Macrophages are an important immune cell population in COPD as they are responsible for initiating and resolving inflammation and maintaining lung homeostasis by clearing the airborne irritants and microbes. Metabolic impairment in these cells has been shown to contribute to the reduced migratory ability seen in COPD patients [41], decreased phagocytosis [42] and the subsequent increase in bacterial load due to reduced clearance [43]. We have recently shown an inability of monocyte-derived macrophages from healthy smokers and COPD patients to phagocytose S. pneumonia and H. influenza [20]. Similarly, RAW 264.7 cells also showed a dose-dependent decrease in their ability to internalize S. pneumonia and H. influenza after CSC exposure (Fig. 6a, b). The decrease in the ability to phagocytose bacteria was not found to be affected by the change in the metabolic substrate for cellular respiration and energy generation. This indicates, that the defect in phagocytosis may be upstream of cellular metabolism and could be related to the non-recognition of the bacteria by the macrophage surface receptors after CS exposure. It could also be surmised that glycolysis is indispensable for bacterial phagocytosis and the metabolic shift towards fatty acid oxidation does not help in bacterial phagocytosis because of the anti-inflammatory phenotype. This could also explain the higher frequency of infections in smokers and COPD subjects.

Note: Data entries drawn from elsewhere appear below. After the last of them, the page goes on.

-- ==== Sys2Proof/Machine/FabricSend.lean ====
section
/-! DEFINITION. Fabric frames on their way out (R344, R345, R347, R348), and the plan that Lintel firmware makes for the next
course. -/
namespace Sys2Proof.Machine

/-! ## Securing (R344, R345) -/

/-- The slot has the attributes that R345 asks for: AES128, COUNT, NCTR, CIPHER and MAC, LINTEL0 and LINTEL1 in MASTERS. -/
def State.fabKey (s : State) : Bool :=
  let k := s.slot s.fabric.slot
  k.kind == 1 && k.counted && k.nctr && k.attr0.getLsbD 8 && k.attr0.getLsbD 9 && k.attr1.getLsbD 0 && k.attr1.getLsbD 1

/-- The MHR of a fabric frame (R344) in the form of IEEE 802.15.4-2020 (PRESUMED, log entry 24): a HELLO to the short address
0xFFFF without AR, any other frame to the next hop's EUI-64 with AR; the destination PAN ID alone. `q` is the sequence number. -/
def State.fabMhr (s : State) (hop : Option (BitVec 64)) (q : Byte) : List Byte :=
  let fc := 0x0009 + 2 * 4096 + 3 * 16384 + (match hop with | some _ => 0x20 + 3 * 1024 | none => 0x40 + 2 * 1024)
  let dst := match hop with | some e => leOctets 8 e.toNat | none => leOctets 2 0xFFFF
  leOctets 2 fc ++ [q] ++ leOctets 2 (s.fabric.c 3) ++ dst ++ leOctets 8 s.deviceEui

/-- The auxiliary security header (R344): level 6, Key Identifier Mode 0x02, the counter's place, the fabric tenant as Key Source and its
epoch as Key Index. -/
def State.fabAux (s : State) : List Byte :=
  [0x16] ++ leOctets 4 0 ++ leOctets 4 s.fabric.tenant ++ [byte (s.tenant s.fabric.tenant).epoch]

/-- Firmware starts the CCM_ENC job of a frame (R345): NCTR = 1, CTROFS at the frame counter, a MIC of 8 octets. It waits for room on the
ring; without the key that R345 asks for the frame fails. The sequence number of the MHR is a free value (log entry 2). -/
def State.fabSecure (s : State) (hop : Option (BitVec 64)) (payload : List Byte) : Fstage × State :=
  if !s.fabKey then (.failed, s)
  else if !s.ringRoom then (.waiting, s)
  else
    let (q, s) := s.draw 256
    let mhr := s.fabMhr hop (byte q)
    let a := mhr ++ s.fabAux
    let nonce := beOctets 8 s.deviceEui ++ leOctets 4 0 ++ [6, 0, 0, 0]
    let w0 := half (0x7800 + 128 * s.oldCore.val + s.fabric.slot)
    let (idx, dst, s) := s.jobAsk w0 ([half payload.length, half a.length, half ((mhr.length + 1) * 256 + 8)] ++ packWords nonce)
      (a ++ payload)
    (.job idx dst (a.length + payload.length + 8), s)

/-! ## The work between commands -/

/-- A descriptor stands on the ring. -/
def State.ringHolds (s : State) (idx : Nat) : Bool :=
  decide ((idx + 32 - s.regN A.CRYPTO_Q_RD) % 32 < (s.regN A.CRYPTO_Q_WR + 32 - s.regN A.CRYPTO_Q_RD) % 32)

/-- A carrier of a transmit entry of a course is still to end. -/
def State.entryOnAir (s : State) (asn e : Nat) : Bool :=
  [Band.sub, Band.ism].any (fun b => (s.rfe b).carriers.any (fun c => c.entry == some e && c.asn == asn % 65536))

/-- A stage that led to nothing is taken again: the job's ring was stopped, or the course of the entry went by unused. -/
def State.restage (s : State) : Fstage → Fstage
  | .job i a n => if s.ringHolds i then .job i a n else .waiting
  | .placed p a e => if asnBehind a s.asn && !s.entryOnAir a e then .ready p else .placed p a e
  | x => x

/-- The queue's first frame is secured, one frame at a time, so that frame counters rise in the order of sending (DESIGN CHOICE, log
entry 104): a frame that was secured before another came ahead of it is secured anew. -/
def State.fabNextJob (s : State) : State :=
  match s.fabric.queue with
  | [] => s
  | m :: l =>
    if m.stage ≠ .waiting ∨ l.any (fun x => match x.stage with | .job _ _ _ | .placed _ _ _ => true | _ => false) then s
    else
      let (st, s) := s.fabSecure (some m.hop) m.payload
      let rest := l.map (fun x => { x with stage := match x.stage with | .ready _ => .waiting | y => y })
      s.modFabric (fun f => { f with queue := { m with stage := st } :: rest })

/-- What the latest HELLO of its next hop makes of a queued frame that is in no transmit entry (R351): it goes as it stands, or with the
link's new version, or not at all. -/
def State.fabFits (s : State) (m : Fmsg) : Option Fmsg :=
  match m.stage, s.fabric.nbr m.hop with
  | .placed _ _ _, _ | _, none => some m
  | _, some n =>
    let v := n.version.getD 0
    if !n.usable || (v == 1 && (m.typ == 5 || m.typ == 6)) then none
    else if (octAt m.payload 1).toNat = v then some m else some (m.turn m.hop v)

/-- Queued frames are held to the links they are to cross (R351); those that may not cross are dropped and counted. -/
def State.fabRecheck (s : State) : State :=
  let out := s.fabric.queue.filter (fun m => (s.fabFits m).isNone)
  forEach out (s.modFabric (fun f => { f with queue := f.queue.filterMap s.fabFits })) (fun s m => s.fabDrop.fabSent m.host 2)

/-- Frames on their way out go on (R345, R348): HELLOs of courses gone by, and frames without a key, go; the others are secured. A frame
without a key ends with SENT result 3 (DESIGN CHOICE, log entry 104). -/
def State.fabPump (s : State) : State :=
  if !s.fabric.on then s
  else
    let a := s.nextPlanAsn
    let s := (s.modFabric (fun f => f.mapStage s.restage)).fabRecheck
    let s := s.modFabric (fun f => { f with hellos := f.hellos.filter (fun h => !asnBehind h.asn a && h.stage != .failed) })
    let failed := s.fabric.queue.filter (·.stage == .failed)
    let s := s.modFabric (fun f => { f with queue := f.queue.filter (·.stage != .failed) })
    let s := forEach failed s (fun s m => s.fabSent m.host 3)
    let s := forEach (s.fabric.hellos.filter (·.stage == .waiting)) s (fun s h =>
      let (st, s) := s.fabSecure none h.payload
      s.modFabric (fun f => { f with hellos := f.hellos.map (fun x => if x = h then { h with stage := st } else x) }))
    s.fabNextJob

/-! ## Lanes and transmit entries (R347, R348) -/

/-- Words 0 and 1 of an entry on a fixed channel (R100): everything of word 0 but OFS bits 17 and 16, and OFS as two words of CFG. -/
def Fabric.fixed (f : Fabric) (w0 i : Nat) : List Half := [half (w0 + f.c (i + 1) % 4), half (f.c i)]

/-- Words 0 and 1 of an entry on a hop list at the CHOFS of an address (R100, R347). -/
def State.onList (s : State) (w0 list addr : Nat) : List Half :=
  [half (w0 + 128), half (list * 16384 + addr % max 1 (s.hopList true list).len)]

/-- BAND and MODE in word 0: the backbone is CZ-HR on RFE_ISM, the fallback band the MODE of CFG on RFE_SUB (R347), without coding,
whitening or a 32-bit FCS (DESIGN CHOICE, log entry 104). -/
def Fabric.bandMode (f : Fabric) (bb : Bool) : Nat := if bb then 0x2000 + 0x18 * 256 else f.c 12 * 256

/-- The words of the four reserved lanes (R347); an anchor not yet joined has the two hello lanes only. -/
def State.fabLanes (s : State) : List Half :=
  let f := s.fabric
  let rx (bb : Bool) : Nat := 0x4000 + f.bandMode bb
  f.fixed (rx true) 6 ++ f.fixed (rx false) 8 ++
    (if f.st = 3 then s.onList (rx true) (f.c 10) f.addr ++ s.onList (rx false) (f.c 11) f.addr else [0, 0, 0, 0])

/-- The plan words of the reserved lanes that are not yet as they should be: index and word. -/
def State.lanesDue (s : State) : List (Nat × Half) :=
  if s.fabric.on then
    (s.fabLanes.zipIdx.map (fun p => (2 * s.fabric.firstLane + p.2, p.1))).filter (fun p => s.planWord true p.1 != p.2)
  else []

/-- The link's band for a queued frame: the one of its first transmit entry, else the present choice (R350). -/
def State.fabBand (s : State) (m : Fmsg) : Bool := m.onBb.getD (match s.fabric.nbr m.hop with | some n => n.backbone | none => false)

/-- Words 0 to 2 of a unicast frame's transmit entry (R347): LBT, S = 0, the receiver's hop list at its CHOFS. A receiver that has not
joined plans its hello lanes only, and is sent to there (DEDUCED, log entry 104). -/
def State.fabEntry (s : State) (m : Fmsg) : List Half :=
  let f := s.fabric
  let bb := s.fabBand m
  let w0 := 0xC000 + f.bandMode bb
  (match f.nbr m.hop with
    | some n => if n.joined then s.onList w0 (f.c (if bb then 10 else 11)) n.addr else f.fixed w0 (if bb then 6 else 8)
    | none => f.fixed w0 (if bb then 6 else 8)) ++ [0]

/-- Words 0 to 2 of a HELLO's transmit entry (R348): LBT, S = 0, the fixed hello channel. -/
def Fabric.helloEntry (f : Fabric) (bb : Bool) : List Half := f.fixed (0xC000 + f.bandMode bb) (if bb then 6 else 8) ++ [0]

/-- A secured HELLO goes into the plan, where an entry is free. -/
def State.placeHello (s : State) (a : Nat) (h : Fhello) : State :=
  let s := s.modFabric (fun f => { f with hellos := f.hellos.filter (· != h) })
  match h.stage, s.sendFree a with
  | .ready p, some e => s.placeOne (a, e, s.fabric.helloEntry h.bb, p)
  | _, _ => s

/-- The queue's first frame, secured, with a transmit entry that is free in a course; no frame behind it stands in an entry. -/
def State.fabDue (s : State) (a : Nat) : Option (Fmsg × List Byte × Nat) :=
  match s.fabric.queue with
  | [] => none
  | m :: l => match m.stage, s.sendFree a with
    | .ready p, some e =>
      if l.any (fun x => match x.stage with | .placed _ _ _ => true | _ => false) then none else some (m, p, e)
    | _, _ => none

/-- A queued frame goes into the plan. -/
def State.placeUnicast (s : State) (a : Nat) (m : Fmsg) (p : List Byte) : State :=
  match s.sendFree a with
  | some e =>
    let bb := s.fabBand m
    let put (x : Fmsg) : Fmsg := if x = m then { m with stage := .placed p a e, onBb := some bb } else x
    (s.placeOne (a, e, s.fabEntry m, p)).modFabric (fun f => { f with queue := f.queue.map put })
  | none => s

/-- Firmware makes the plan of the next course: entries of courses gone by are cleared, the frames accepted for it, the HELLOs and the
queue's first frame are placed, the reserved lanes planned, and the plan is committed. Frames whose course has passed report REPEAT
(DESIGN CHOICE, log entry 63). -/
def State.placeSends (s : State) : State :=
  let a := s.nextPlanAsn
  let now := s.adsin.later.filter (fun x => x.1 == a)
  let gone := s.adsin.later.filter (fun x => asnBehind x.1 a)
  let hellos := s.fabric.hellos.filter (fun h => h.asn == a && (match h.stage with | .ready _ => true | _ => false))
  let due := s.fabDue a
  let lanes := s.lanesDue
  let idle := now.isEmpty && hellos.isEmpty && due.isNone && lanes.isEmpty
  if s.flag F.COURSE_STATUS_COPY || (idle && gone.isEmpty) then s
  else
    let s := s.modAdsin (fun q => { q with later := q.later.filter (fun x => x.1 != a && !asnBehind x.1 a) })
    let s := forEach gone s (fun s x => s.txDone (x.1 % 65536) x.2.1 6)
    if idle then s
    else
      let s := forEach (s.adsin.placed.filter (fun q => q.1 != a)) s (fun s q =>
        s.shadowWrite (0x90 + 4 * q.2) (s.planWord true (0x90 + 4 * q.2) &&& 0x7FFF))
      let s := s.modAdsin (fun q => { q with placed := q.placed.filter (fun q => q.1 == a) })
      let s := forEach now s State.placeOne
      let s := forEach hellos s (fun s h => s.placeHello a h)
      let s := match due with | some (m, p, _) => s.placeUnicast a m p | none => s
      (forEach lanes s (fun s p => s.shadowWrite p.1 p.2)).planCommit

/-- The reserved lanes as FABRIC START would plan them count in the admitted sum (R260). -/
def State.fabAdmits (s : State) : Bool :=
  let t := (s.modFabric (fun f => { f with st := 3 }))
  let t := forEach t.lanesDue t (fun s p => s.shadowPut p.1 p.2)
  decide (t.guaranteed true ≤ s.fld F.SYSCTL_ADMIT_CAP_BYTES)

end Sys2Proof.Machine
end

PBMCs are increasingly being recognized for their role in characterizing the disease pathophysiology largely in inflammatory diseases. Ethical and safety constraints limit the availability of tissue samples from the site of inflammation in a number of diseases. PBMCs are thus being explored as indices/markers of diagnosis and disease monitoring due to their sensory and regulatory role in inflammation. Mitochondrial function in PBMCs is known to be affected in multiple diseases such as diabetic nephropathy [44], systemic lupus erythematous [45], schizophrenia [46], chronic fatigue syndrome [47] and sepsis [48]. PBMCs in patients suffering from sepsis have shown a very similar, generalized defect in both glycolysis and oxidative phosphorylation [48] as observed in COPD subjects here.

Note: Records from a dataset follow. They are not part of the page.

-- ==== Sys2Proof/Machine/Trowel.lean ====
section
/-! DEFINITION. The TROWEL debug port (R403 to R408). A command is one whole transaction; `good` is the parity of the
debugger's data phase. What it returns is seen; a FAULT is seen as refused, and its reason is kept for STATUS. -/
namespace Sys2Proof.Machine

/-! ## Levels and faults (R405, R407) -/

abbrev twDenied : BitVec 3 := 1
abbrev twBadCmd : BitVec 3 := 2
abbrev twBadArg : BitVec 3 := 3
abbrev twNotHalted : BitVec 3 := 4
abbrev twBusErr : BitVec 3 := 5
abbrev twParity : BitVec 3 := 6

/-- The access level: 2 Full in BLANK and RETURN, 1 OPEN world only in PROVISION, 0 Closed. -/
def State.twLevel (s : State) : Nat :=
  match s.fld F.ID_LIFECYCLE_STATE with | 0 => 2 | 3 => 2 | 1 => 1 | _ => 0

/-- A command ends FAULT. -/
def State.twFault (s : State) (r : BitVec 3) : State := (s.modDebug (fun d => { d with reason := r })).see .refused

/-- The port answers: the host I/O domain is on, the device is not in reset, and its pins are not the test port's (DESIGN CHOICE,
log entry 106: asleep or halted it does not answer). -/
def State.twOn (s : State) : Bool := s.hostIo && s.alive && !s.dbg.scan

/-- A command: nothing answers a port that is off; a level below the one it needs ends DENIED; a data phase of wrong parity
is discarded. -/
def State.twCmd (s : State) (need : Nat) (good : Bool) (f : State → State) : State :=
  if !s.twOn then s
  else if s.twLevel < need then s.twFault twDenied
  else if !good then s.modDebug (fun d => { d with reason := twParity })
  else f s

/-- A command of a core: 6 and 7 name none; at the OPEN level only cores 2 to 5 are reached. -/
def State.twCore (s : State) (core : Fin 8) (good : Bool) (f : State → Fin 6 → State) : State :=
  s.twCmd 1 true (fun s =>
    if h : core.val < 6 then
      if s.twLevel = 1 ∧ core.val < 2 then s.twFault twDenied
      else s.twCmd 1 good (fun s => f s ⟨core.val, h⟩)
    else s.twFault twBadArg)

/-- The status word of R407 for a core. -/
def State.twStatus (s : State) (core : Fin 8) : Half :=
  let (hit, halted) : Bool × Nat :=
    if h : core.val < 6 then
      let k := s.cores[core.val]
      (k.bkhit, [(0 : Fin 4), 1, 2, 3].foldl (fun v t => v + bit k.thr[t].halted * 2 ^ t.val) 0)
    else (false, 0)
  half (s.fld F.ID_LIFECYCLE_STATE * 8192 + s.twLevel * 2048 + bit hit * 1024 + halted * 64 + s.dbg.reason.toNat * 8)

/-- TROWEL_STATUS (R407). -/
def execTrowelStatus (core : Fin 8) (s : State) : Out :=
  .next (s.twCmd 0 true (fun s =>
    let w := s.twStatus core
    let s := s.modDebug (fun d => { d with reason := 0 })
    let s := if h : core.val < 6 then s.modCore ⟨core.val, h⟩ (fun k => { k with bkhit := false }) else s
    s.see (.value w)))

/-! ## Memory (R404, R405) -/

/-- TROWEL_ADDR (R404). -/
def execTrowelAddr (a : BitVec 24) (good : Bool) (s : State) : Out :=
  .next (s.twCmd 1 good (fun s =>
    if a.toNat % 2 = 1 then s.twFault twBadArg
    else s.modDebug (fun d => { d with addr := a, held := if d.addr = a then d.held else none })))

/-- At the OPEN level, SRAM and MRAM are reached only inside an enabled outer window of some application core (R405). -/
def State.twWindow (s : State) (a : Nat) : Bool :=
  s.twLevel = 2 || !(placeOf a == .sram || placeOf a == .mram) ||
    apps.any (fun c => [(0 : Fin 8), 1, 2, 3].any (fun w =>
      let x := s.cores[c].win[w]
      x.attr.getLsbD 15 && decide (x.base.toNat / 16 * 16 ≤ a) && decide (a ≤ x.limit.toNat / 16 * 16 + 15)))

/-- The core whose core-local region the port reaches; at the OPEN level an application core's only (DESIGN CHOICE, log entry 106:
a CORE that names no core reaches the other regions). -/
def State.twLocal (s : State) (core : Fin 8) (a : Nat) : Option (Fin 6) :=
  if h : core.val < 6 then
    if placeOf a == .coreLocal && s.twLevel == 1 && decide (core.val < 2) then none else some ⟨core.val, h⟩
  else if placeOf a == .coreLocal then none else some 0

/-- The address register moves on. -/
def State.twNext (s : State) : State := s.modDebug (fun d => { d with addr := d.addr + 2 })

/-- An access takes its turn at a bank or at the MRAM port, and may be waiting for it at the ACK (R404). -/
abbrev twTurn (a : Nat) : Bool := placeOf a == .sram || placeOf a == .mram

/-- RD16 and WR16 are answered WAIT until a WR16 has completed (R404); when it does is a free value (log entry 106). -/
def State.twFree (s : State) (f : State → State) : State :=
  if !s.dbg.writing then f s
  else
    let (n, s) := s.draw 2
    if n = 0 then s.see .wait else f (s.modDebug (fun d => { d with writing := false }))

/-- RD16 has its value `v`; where its turn may be late, whether it came by the ACK is a free value (log entry 106). -/
def State.twGive (s : State) (late : Bool) (v : Half) : State :=
  let done (s : State) : State := (s.modDebug (fun d => { d with held := none })).twNext.see (.value v)
  if !late then done s
  else
    let (n, s) := s.draw 2
    if n = 0 then (s.modDebug (fun d => { d with held := some (d.addr, v) })).see .wait else done s

/-- TROWEL_RD16 (R404, R405, R266): a repeated one has its value without a second access. Which refusals are DENIED and which BUSERR is a
DESIGN CHOICE, log entry 106. -/
def execTrowelRd16 (core : Fin 8) (s : State) : Out :=
  .next (s.twCmd 1 true (fun s => s.twFree (fun s =>
    let a := s.dbg.addr.toNat
    if !s.twWindow a then s.twFault twDenied
    else match s.twLocal core a, s.dbg.held with
      | none, _ => s.twFault twDenied
      | some _, some (b, v) => if b = s.dbg.addr then s.twGive true v else s.twFault twBusErr
      | some c, none => match s.busRead (.trowel (s.twLevel = 2)) c a 2 with
        | (.value v, s) => s.twGive (twTurn a) (half v)
        | (_, s) => s.twFault twBusErr)))

/-- TROWEL_WR16 (R404, R405): a refused access ends FAULT before the data phase; the write may take its turn after the command
(DESIGN CHOICE, log entry 106: memory has it at once). -/
def execTrowelWr16 (core : Fin 8) (w : Half) (good : Bool) (s : State) : Out :=
  .next (s.twCmd 1 true (fun s => s.twFree (fun s =>
    let a := s.dbg.addr.toNat
    let m : Master := .trowel (s.twLevel = 2)
    if !s.twWindow a then s.twFault twDenied
    else match s.twLocal core a with
      | none => s.twFault twDenied
      | some c =>
        if !admitted m a 2 true then s.twFault twBusErr
        else s.twCmd 1 good (fun s => match s.busWrite m c a 2 w.toNat with
          | some s =>
            let (n, s) := if twTurn a then s.draw 2 else (1, s)
            (s.modDebug (fun d => { d with held := none, writing := n = 0 })).twNext
          | none => s))))

/-! ## Threads (R406) -/

/-- TROWEL_HALT (R406): a thread in RUN halts at its next boundary; any other at once. -/
def execTrowelHalt (core : Fin 8) (t : Fin 4) (s : State) : Out :=
  .next (s.twCore core true (fun s c =>
    if (s.thr c t).halted then s
    else if (s.thr c t).st = .run then s.modThr c t (fun th => { th with haltReq := true })
    else s.haltThread c t))

/-- THREAD_HALT_TAKES_EFFECT (R406): at a boundary that does not fall between a branch and its slot. -/
def execThreadHaltTakesEffect (c : Fin 6) (t : Fin 4) (s : State) : Out :=
  .next (if (s.thr c t).haltReq ∧ (s.thr c t).slot.isNone then s.haltThread c t else s)

/-- A command of a halted thread whose selected register passes `sel`; the data phase comes after the ACK. -/
def State.twHalted (s : State) (core : Fin 8) (t : Fin 4) (sel : Thread → Bool) (good : Bool) (f : State → Fin 6 → State) : State :=
  s.twCore core true (fun s c =>
    if !(s.thr c t).halted then s.twFault twNotHalted
    else if !sel (s.thr c t) then s.twFault twBadArg
    else s.twCmd 1 good (fun s => f s c))

/-- TROWEL_RESUME (R406): the thread goes on; an asynchronous exception that was held for EXL = 1 is taken if EXL has become 0 (R239). -/
def execTrowelResume (core : Fin 8) (t : Fin 4) (s : State) : Out :=
  .next (s.twHalted core t (fun _ => true) true (fun s c => (s.modCore c (fun k =>
    ({ k with thr := k.thr.set t { k.thr[t] with halted := false } } : Core).wakeup)).takeHeld c t))

/-- TROWEL_STEP (R406): the thread may execute one step, whose instruction is the next command of its core (DESIGN CHOICE,
log entries 89 and 106). -/
def execTrowelStep (core : Fin 8) (t : Fin 4) (s : State) : Out :=
  .next (s.twHalted core t (fun _ => true) true (fun s c =>
    if (s.thr c t).st = .wait then s.twFault twNotHalted
    else if (s.thr c t).st = .dead then s
    else s.modThr c t (fun th => { th with stepping := true })))

/-- TROWEL_RSEL (R406). -/
def execTrowelRsel (core : Fin 8) (t : Fin 4) (sel : Byte) (good : Bool) (s : State) : Out :=
  .next (s.twCore core good (fun s c => s.modThr c t (fun th => { th with rsel := sel })))

/-- What RSEL selects: a data register, a pointer, LR, the PC, a control register. -/
inductive Sel where
  | d (i : Fin 16) | p (i : Fin 8) | lr | pc | cr (n : Nat)
  deriving DecidableEq, Repr

/-- The register of a selection, none for any other value (R406). -/
def selOf (v : Nat) : Option Sel :=
  if v < 0x10 then some (.d ⟨v % 16, by omega⟩)
  else if v < 0x18 then some (.p ⟨v % 8, by omega⟩)
  else if v = 0x18 then some .lr
  else if v = 0x19 then some .pc
  else if 0x20 ≤ v ∧ v ≤ 0x29 then some (.cr (v - 0x20))
  else if 0x40 ≤ v ∧ v < 0x60 then some (.cr (v - 0x20))
  else none

/-- RSEL selects a register. -/
def Thread.selOk (t : Thread) : Bool := (selOf t.rsel.toNat).isSome

/-- TROWEL_RRD (R404, R406). -/
def execTrowelRrd (core : Fin 8) (t : Fin 4) (s : State) : Out :=
  .next (s.twHalted core t Thread.selOk true (fun s c =>
    let th := s.thr c t
    let v : Option Nat := (selOf th.rsel.toNat).map (fun x => match x with
      | .d i => th.d[i].toNat | .p i => th.p[i].toNat | .lr => th.lr.toNat | .pc => th.pc.toNat
      | .cr n => s.cores[c].crRead th n)
    match v with
    | some v => s.see (.octets (beOctets 3 v))
    | none => s.twFault twBadArg))

/-- An RWR of this value would change a read-only field: WORLD or a reserved bit of PSW or CAUSE, an outer window (R406). -/
def State.twReadOnly (s : State) (c : Fin 6) (t : Fin 4) (n v : Nat) : Bool :=
  let th := s.thr c t
  if n = 0 then (half v ^^^ th.psw) &&& 0x1000 != 0
  else decide (0x20 ≤ n) && decide (n < 0x30)

/-- TROWEL_RWR (R406): the write lands at once. A PC that is no multiple of 4 takes a free value (DESIGN CHOICE, log entry 55). -/
def execTrowelRwr (core : Fin 8) (t : Fin 4) (v : BitVec 24) (good : Bool) (s : State) : Out :=
  .next (s.twHalted core t Thread.selOk good (fun s c =>
    match selOf (s.thr c t).rsel.toNat with
    | none => s.twFault twBadArg
    | some (.cr n) =>
      if s.twReadOnly c t n v.toNat then s.twFault twDenied
      else s.modCore c (fun k => k.landOne t ⟨0, .cr n, v.toNat⟩)
    | some (.d i) => s.modCore c (fun k => k.landOne t ⟨0, .d i, v.toNat⟩)
    | some (.p i) => s.modCore c (fun k => k.landOne t ⟨0, .p i, v.toNat⟩)
    | some .lr => s.modCore c (fun k => k.landOne t ⟨0, .lr, v.toNat⟩)
    | some .pc =>
      let (pc, s) := s.pcOf v
      s.modThr c t (fun th => { th with pc := pc })))

/-! ## Breakpoints (R404, R406) -/

/-- TROWEL_BKPT (R404): the slot is bits 1-0 of the data. -/
def execTrowelBkpt (core : Fin 8) (t : Fin 4) (v : BitVec 24) (good : Bool) (s : State) : Out :=
  .next (s.twCore core good (fun s c => s.modCore c (fun k =>
    let i := fin4 v.toNat
    { k with bkpt := k.bkpt.set i (BitVec.ofNat 24 (v.toNat / 4 * 4), k.bkpt[i].2), bkthr := k.bkthr.set i t })))

/-- TROWEL_BKCTL (R404): bits 7-4 must be 0. -/
def execTrowelBkctl (core : Fin 8) (v : Byte) (good : Bool) (s : State) : Out :=
  .next (s.twCore core good (fun s c =>
    if v.toNat / 16 ≠ 0 then s.twFault twBadArg
    else s.modCore c (fun k => { k with bkpt := #v[(k.bkpt[0].1, v.getLsbD 0), (k.bkpt[1].1, v.getLsbD 1),
      (k.bkpt[2].1, v.getLsbD 2), (k.bkpt[3].1, v.getLsbD 3)] })))

/-- BREAKPOINT_HIT (R406): the thread that executes next reaches an enabled slot's address; `branch`: the instruction there
is a branch, whose delay slot counts too. -/
def execBreakpointHit (c : Fin 6) (branch : Bool) (s : State) : Out :=
  .next (match s.cpuThread c with
    | some t => match s.bkMatch c t branch with
      | some i => s.bkHalt c t i
      | none => s
    | none => s)

/-! ## The device and the port (R403, R404, R408) -/

/-- TROWEL_RESET (R404). -/
def execTrowelReset (s : State) : Out := .next (s.twCmd 2 true (fun s => s.deviceReset rcTrowel))

/-- TROWEL_SCAN (R408): the controller enters Test-Logic-Reset, which selects BYPASS (R409). -/
def execTrowelScan (s : State) : Out :=
  .next (s.twCmd 2 true (fun s =>
    let old := s.gpioLevels
    (s.modDebug (fun d => { d with scan := true, tap := .testLogicReset, ir := 15 })).gpioSettle old))

/-- TROWEL_BADCMD (R404): commands 0xE and 0xF; a level that admits STATUS only ends them DENIED. -/
def execTrowelBadcmd (s : State) : Out :=
  .next (s.twCmd 0 true (fun s => s.twFault (if s.twLevel = 0 then twDenied else twBadCmd)))

/-- TROWEL_REQUEST_ERROR (R403): no ACK is driven, and nothing is done. -/
def execTrowelRequestError (s : State) : Out := .next s

/-- TROWEL_LINE_RESET (R403): the port returns to idle; a transaction is one command here, so none is under way. Under boundary scan the
clocks are TCK edges with TMS high (R408). -/
def execTrowelLineReset (s : State) : Out :=
  .next (if s.dbg.scan && s.hostIo then s.tapClocks (List.replicate 32 true) else s)

/-! ## Requests on the wire (R403, R404) -/

/-- How many of the bits `lo` to `hi` of a request are 1. -/
def ones (w : BitVec 12) (lo hi : Nat) : Nat := ((List.range (hi + 1 - lo)).map (fun i => bit (w.getLsbD (lo + i)))).foldl (· + ·) 0

/-- A request of 12 clocks, bit 0 the first (R403): CMD, CORE and THREAD; none where the start or stop bit or the parity is wrong. -/
def twRequest (w : BitVec 12) : Option (Nat × Fin 8 × Fin 4) :=
  if w.getLsbD 0 ∨ !w.getLsbD 11 ∨ ones w 1 10 % 2 = 1 then none
  else some (bits w.toNat 4 1, ⟨bits w.toNat 7 5 % 8, by omega⟩, fin4 (bits w.toNat 9 8))

/-- The command that a transaction on the wire is (R403, R404): the request's 12 clocks, and the data phase with whether its parity is
right. A request that is not good is a request error. -/
def twTransaction (w : BitVec 12) (data : BitVec 24) (good : Bool) (s : State) : Out :=
  match twRequest w with
  | none => execTrowelRequestError s
  | some (cmd, core, t) => match cmd with
    | 0x0 => execTrowelStatus core s
    | 0x1 => execTrowelAddr data good s
    | 0x2 => execTrowelRd16 core s
    | 0x3 => execTrowelWr16 core (half data.toNat) good s
    | 0x4 => execTrowelHalt core t s
    | 0x5 => execTrowelResume core t s
    | 0x6 => execTrowelStep core t s
    | 0x7 => execTrowelRsel core t (byte data.toNat) good s
    | 0x8 => execTrowelRrd core t s
    | 0x9 => execTrowelRwr core t data good s
    | 0xA => execTrowelBkpt core t data good s
    | 0xB => execTrowelBkctl core (byte data.toNat) good s
    | 0xC => execTrowelReset s
    | 0xD => execTrowelScan s
    | _ => execTrowelBadcmd s

end Sys2Proof.Machine
end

As the subjects in two smoke exposed groups (HS and TS-COPD) were all males and the HNS group included males and females, we tested for the possibility of gender bias and found that the results of glucose and fatty acid metabolism are not affected after adjusting for gender differences (data not shown). Most of the COPD subjects were also on therapy and no significant differences in the metabolic parameters were observed between subjects on therapy or not, in the COPD group. The mixture of six ex- and eight current smokers in the COPD group may potentially impact the results but difficult to predict given the small sample size. Previous studies have shown that the inflammatory response in smokers and ex-smokers is more or less similar [49, 50], indicating that ex-smokers also have long-lasting systemic inflammatory responses. Although these factor reflect the characteristics of COPD population in India, these could be suggested as potential limitations to our study.

Conclusion

In conclusion, our study shows a metabolic impairment in systemic immune cell in subjects with COPD with a reduced ability to metabolize carbohydrate or fatty acids. To the best of our knowledge, this is the first study characterizing these metabolic changes in healthy smokers and COPD subjects. These observations open up new therapeutic opportunities, where specific interventions that can reverse this metabolic impairment (eg. ETC defect) may indeed improve cellular metabolism. The metabolic alterations identified here could explain the reason for frequent exacerbations in COPD subjects and also suggest that drugs that have an ability to reset the metabolic machinery may be potential novel treatment to prevent and treat COPD.